It is defined as a disorder in which there is a rare occurrence and is genetic in nature. It includes the mutations in the SF1 transcription factor and congenital adrenal hypo plasia. It occurs due to the mutations in DAX 1 gene. The mutations to ACTH receptor gene can lead to the related gene which is known as the All grove syndrome. The mutations in DAX 1 gene may cluster in a syndrome with a glycerol kinas deficiency. It occurs with other symptoms when DAX 1 gene is removed along with the number of other genes.

What is impaired steroid genesis?

It is defined as a disorder in which there is adrenal gland needs cholesterol which is changed into the steroid hormones and form a cortisol. There is an interruption in the delivery of cholesterol which includes the smith lemli optiz syndrome along with the abeta lipo proteinemia. The congenital adrenal hyper plasia is the most common form of synthetic problems. There is a lipoid CAH which occur due to the deficiency of St AR and mitochondrial DNA mutations. There are some medicines which interfere with the steroid synthesis enzymes. It includes the ketoconazole. There are some medicines which accelerate the normal breakdown of hormones. It occurs by the liver and includes the rifampicin and phenytoin.

What is adrenal destruction?

It is defined as a disorder in which there is an auto immune adrenalitis. In this there is an auto immune destruction of the adrenal cortex due to the antibodies against the enzyme 21 hydroxylase. It is a common cause of this disorder mainly in the teenagers and adults. It can be isolated or may be present in the context of auto immune poly endocrine disorder which is referred as APS type 1 or 2. It is also a feature of adreno leuko dystrophy which is referred as the ALD. The adrenal glands can be involved in a metastasis in which the cancer cells are spread everywhere from the lungs. There is a hemoorhage which occur in the case of water house syndrome or anti phosphor lipid syndrome. It occurs in the certain infections like tuber culosis and histo plasmosis. One can also observe the deposition of abnormal protein. It is also known as amyloidosis.

What is the epidemiology of Addison’s disease?

It includes the frequency rate of this disorder in the human population to be 1 in 100,000. There are few researches which have put the number up to 50 cases per 1 million populations. It is very difficult to determine the exact number of cases of this disorder. Some of the figures are not correct. This disorder can affect the person of any age, gender or ethnicity. It is mainly present in the people between ages 30 to 50 years of age. There is no significant predisposition based on the ethnicity.

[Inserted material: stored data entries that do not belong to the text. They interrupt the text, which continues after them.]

@[simp] theorem State.readReg_setStdin (i : InputStream) (r : RegNum) : (s.setStdin i).readReg r = s.readReg r := rfl
@[simp] theorem State.readImpl_setStdin (i : InputStream) (j : ImplNum) : (s.setStdin i).readImpl j = s.readImpl j := rfl
@[simp] theorem State.readCode_setStdin (i : InputStream) (b : Word) : (s.setStdin i).readCode b = s.readCode b := rfl
@[simp] theorem State.readData_setStdin (i : InputStream) (b : Word) : (s.setStdin i).readData b = s.readData b := rfl
@[simp] theorem State.readStack_setStdin (i : InputStream) (b : Word) : (s.setStdin i).readStack b = s.readStack b := rfl
@[simp] theorem State.spIdx_setStdin (i : InputStream) : (s.setStdin i).spIdx = s.spIdx := rfl
@[simp] theorem State.predIdx_setStdin (i : InputStream) : (s.setStdin i).predIdx = s.predIdx := rfl
@[simp] theorem State.nextPc_setStdin (i : InputStream) : (s.setStdin i).nextPc = s.nextPc := rfl
@[simp] theorem State.link_setStdin (i : InputStream) : (s.setStdin i).link = s.link := rfl

@[simp] theorem State.readReg_countDraw (r : RegNum) : (s.countDraw).readReg r = s.readReg r := rfl
@[simp] theorem State.readImpl_countDraw (j : ImplNum) : (s.countDraw).readImpl j = s.readImpl j := rfl
@[simp] theorem State.readCode_countDraw (b : Word) : (s.countDraw).readCode b = s.readCode b := rfl
@[simp] theorem State.readData_countDraw (b : Word) : (s.countDraw).readData b = s.readData b := rfl
@[simp] theorem State.readStack_countDraw (b : Word) : (s.countDraw).readStack b = s.readStack b := rfl
@[simp] theorem State.spIdx_countDraw : (s.countDraw).spIdx = s.spIdx := rfl
@[simp] theorem State.predIdx_countDraw : (s.countDraw).predIdx = s.predIdx := rfl
@[simp] theorem State.nextPc_countDraw : (s.countDraw).nextPc = s.nextPc := rfl
@[simp] theorem State.link_countDraw : (s.countDraw).link = s.link := rfl

/-! ### Reads after writes of the same kind -/

/-- A register reads what was written to it, and every other register what it held (R22). -/
@[simp] theorem State.readReg_writeReg (i : RegNum) (v : Word) (j : RegNum) :
    (s.writeReg i v).readReg j = if j = i then v else s.readReg j := by
  simp [State.readReg, State.writeReg, Vector.getElem_set, BitVec.toNat_inj, eq_comm]

/-- The same of the implicit registers (R27). -/
@[simp] theorem State.readImpl_writeImpl (k : ImplNum) (v : Byte) (j : ImplNum) :
    (s.writeImpl k v).readImpl j = if j = k then v else s.readImpl j := by
  simp [State.readImpl, State.writeImpl, Vector.getElem_set, BitVec.toNat_inj, eq_comm]

/-- A code word reads what was written to it, and every other what it held (R54, R60). -/
@[simp] theorem State.readCode_writeCode (a : Word) (v : CodeWord) (b : Word) :
    (s.writeCode a v).readCode b = if b = a then v else s.readCode b := by
  simp [State.readCode, State.writeCode, Mem.read_write, BitVec.toNat_inj]

@[simp] theorem State.readData_writeData (a v b : Word) :
    (s.writeData a v).readData b = if b = a then v else s.readData b := by
  simp [State.readData, State.writeData, Mem.read_write, BitVec.toNat_inj]

@[simp] theorem State.readStack_writeStack (a v b : Word) :
    (s.writeStack a v).readStack b = if b = a then v else s.readStack b := by
  simp [State.readStack, State.writeStack, Mem.read_write, BitVec.toNat_inj]

/-! ### The stack pointer and the predicate by their decided indices (D10) -/

theorem State.spIdx_eq : s.spIdx = s.readImpl 1 := rfl
theorem State.predIdx_eq : s.predIdx = s.readImpl 0 := rfl
theorem State.link_eq : s.link = s.pc + 1 := rfl
theorem State.nextPc_eq : s.nextPc = s.pc + 1 := rfl

end Sys2Proof.Machine
end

What is the prognosis of Addison’s disease?

It includes the proper medicines and a person can live a healthy and a normal life. The person with an adrenal insufficiency carries an identification stating his condition in the case of emergency. The card must alert the emergency personnel about its need to inject 100 mg of cortisol. It is needed if the bearer is severely injured and he is unable to answer the questions. The card must contain the doctor’s name and address with a telephone number. It must also contain the nearby relatives name and address with a telephone number. When the patient travels he must carry a needle, syringe and an injectable form of cortisol. The person with this disorder must also carry an increased medicine in case of stress and mild respiratory tract infections. There is a need for immediate medical attention when there is a diarrhea, infection or a vomiting. This condition can precipitate an addisonian crisis. The patient who vomits needs an injection of hydro cortisone as oral hydro cortisone are not adequately metabolized.

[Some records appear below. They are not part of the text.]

/-! ### The system call -/

/-- Settles O33. Halting is one write of the status, and a halted machine makes no step. -/
theorem haltStopsTheMachine : Obligations.HaltStopsTheMachine := fun _ _ _ => ⟨rfl, step_of_halted rfl⟩

theorem exec_getc_of_pending {s : State} {c : Byte} {rest : List Byte} (h : s.stdin.pending = c :: rest)
    (ra rb : RegNum) :
    exec (.system 2 ra rb) s = writeBack ra (zext16 c) (s.setStdin { s.stdin with pending := rest }) := by
  show systemGetc ra s = _
  rw [systemGetc, h]

theorem exec_getc_of_end {s : State} (hp : s.stdin.pending = []) (hc : s.stdin.closed = true) (ra rb : RegNum) :
    exec (.system 2 ra rb) s = writeBack ra (Config.getcEof s.draws) s.countDraw := by
  show systemGetc ra s = _
  rw [systemGetc, hp, hc]
  rfl

theorem exec_getc_of_wait {s : State} (hp : s.stdin.pending = []) (hc : s.stdin.closed = false) (ra rb : RegNum) :
    exec (.system 2 ra rb) s = .fault .awaitingInput := by
  show systemGetc ra s = _
  rw [systemGetc, hp, hc]
  rfl

/-- Settles O34. The byte is taken from the front of the stream before the register is written. -/
theorem getcTakesTheNextByte : Obligations.GetcTakesTheNextByte := by
  intro s ra rb c rest h
  refine ⟨_, exec_getc_of_pending h ra rb, ?value, rfl, rfl, rfl, advanced_of_pc rfl, ?frame⟩
  case value => simp
  case frame =>
    exact changesOnly_advance (changesOnly_writeReg (changesOnly_setStdin (changesOnly_rfl _ s) _ rfl) ra _
      (List.mem_singleton_self ra))

/-- Settles O35. The draw is of the counter's old value, and only the counter goes on. -/
theorem getcAtTheEndStoresAnOpenValue : Obligations.GetcAtTheEndStoresAnOpenValue := by
  intro s ra rb hp hc
  refine ⟨_, exec_getc_of_end hp hc ra rb, ?value, rfl, advanced_of_pc rfl, ?frame⟩
  case value => simp
  case frame =>
    exact changesOnly_advance (changesOnly_writeReg (changesOnly_countDraw (changesOnly_rfl _ s) rfl) ra _
      (List.mem_singleton_self ra))

/-- Bytes supplied on an open stream follow those pending. -/
theorem supplyInput_of_open {s : State} (hc : s.stdin.closed = false) (bytes : List Byte) :
    s.supplyInput bytes = s.setStdin { s.stdin with pending := s.stdin.pending ++ bytes } := by
  rw [State.supplyInput, hc]
  rfl

/-- A frame that leaves the input stream open to change does not tell whether the host changed it first. -/
theorem changesOnly_of_setStdin {f : Footprint} {s t : State} {i : InputStream} (h : ChangesOnly f (s.setStdin i) t)
    (hf : f.stdin = true) : ChangesOnly f s t :=
  ⟨h.regs, h.impl, h.code, h.data, h.stack, h.status, fun e => by simp [hf] at e, h.stdout, h.draws⟩

/-- Settles O36. With a byte supplied the same getc takes the next byte; against the state before the supply only the
stream differs besides. -/
theorem getcWaitsForTheHost : Obligations.GetcWaitsForTheHost := by
  intro s ra rb hp hc
  refine ⟨exec_getc_of_wait hp hc ra rb, fun c rest => ?_⟩
  have hsupplied : (s.supplyInput (c :: rest)).stdin.pending = c :: rest := by
    rw [supplyInput_of_open hc, State.setStdin_stdin, hp, List.nil_append]
  refine (getcTakesTheNextByte _ ra rb c rest hsupplied).imp fun t ⟨hvalue, hpending, _, _, hpc, hframe⟩ => ?_
  rw [supplyInput_of_open hc] at hpc hframe
  exact ⟨hvalue, hpending, hpc, changesOnly_of_setStdin hframe rfl⟩

/-- Settles O37. The byte appended is the low byte of the register. -/
theorem putcAppendsTheLowByte : Obligations.PutcAppendsTheLowByte := by
  intro s ra rb
  refine ⟨_, rfl, ⟨lowByte (s.readReg ra), lowByte_toNat _, rfl⟩, advanced_of_pc rfl, ?frame⟩
  case frame => exact changesOnly_advance (changesOnly_output (changesOnly_rfl _ s) _ rfl)

/-- Settles O38. An index that is 0 or 5 and up is none of the four defined ones. -/
theorem systemPanics : Obligations.SystemPanics := by
  intro s n ra rb
  refine ⟨rfl, fun hn => ?_⟩
  have hne : ∀ k : Byte, 0 < k.toNat → k.toNat < 5 → n ≠ k := by
    rintro k hpos hlt rfl
    omega
  show execSystem n ra rb s = _
  rw [execSystem, if_neg (hne 1 (by decide) (by decide)), if_neg (hne 2 (by decide) (by decide)),
    if_neg (hne 3 (by decide) (by decide)), if_neg (hne 4 (by decide) (by decide)), panic_eq]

What is Canine hypoadrenocorticism?

It is defined as a disorder in which there is an under diagnosis and one has the suspicion of this disease. It occurs mostly in all breeds of the dogs. The patient represents many complaints. It occurs mainly in the females with age mainly from 4 to 7 years. It can occur in any age and at any gender. The genetic continuity between the dogs and humans helps to know about this disorder in both the species. This disorder is treated with the fludro cortisone or florinef. It is done with a monthly injection by percorten V. One can also use the prednisolone. There is a need of rotine blood work in the initial stages and there requires a maintenance dose for it. The medicines used in the treatment of this disorder leads to more of thrust and urination. It is necessary to provide the fresh drinking water to the patients who suffer from this disorder. If the patient knows that he has to travel than he needs an increased dose of prednisone which helps to deal with the stress. The dogs with this disorder must also avoid the stress.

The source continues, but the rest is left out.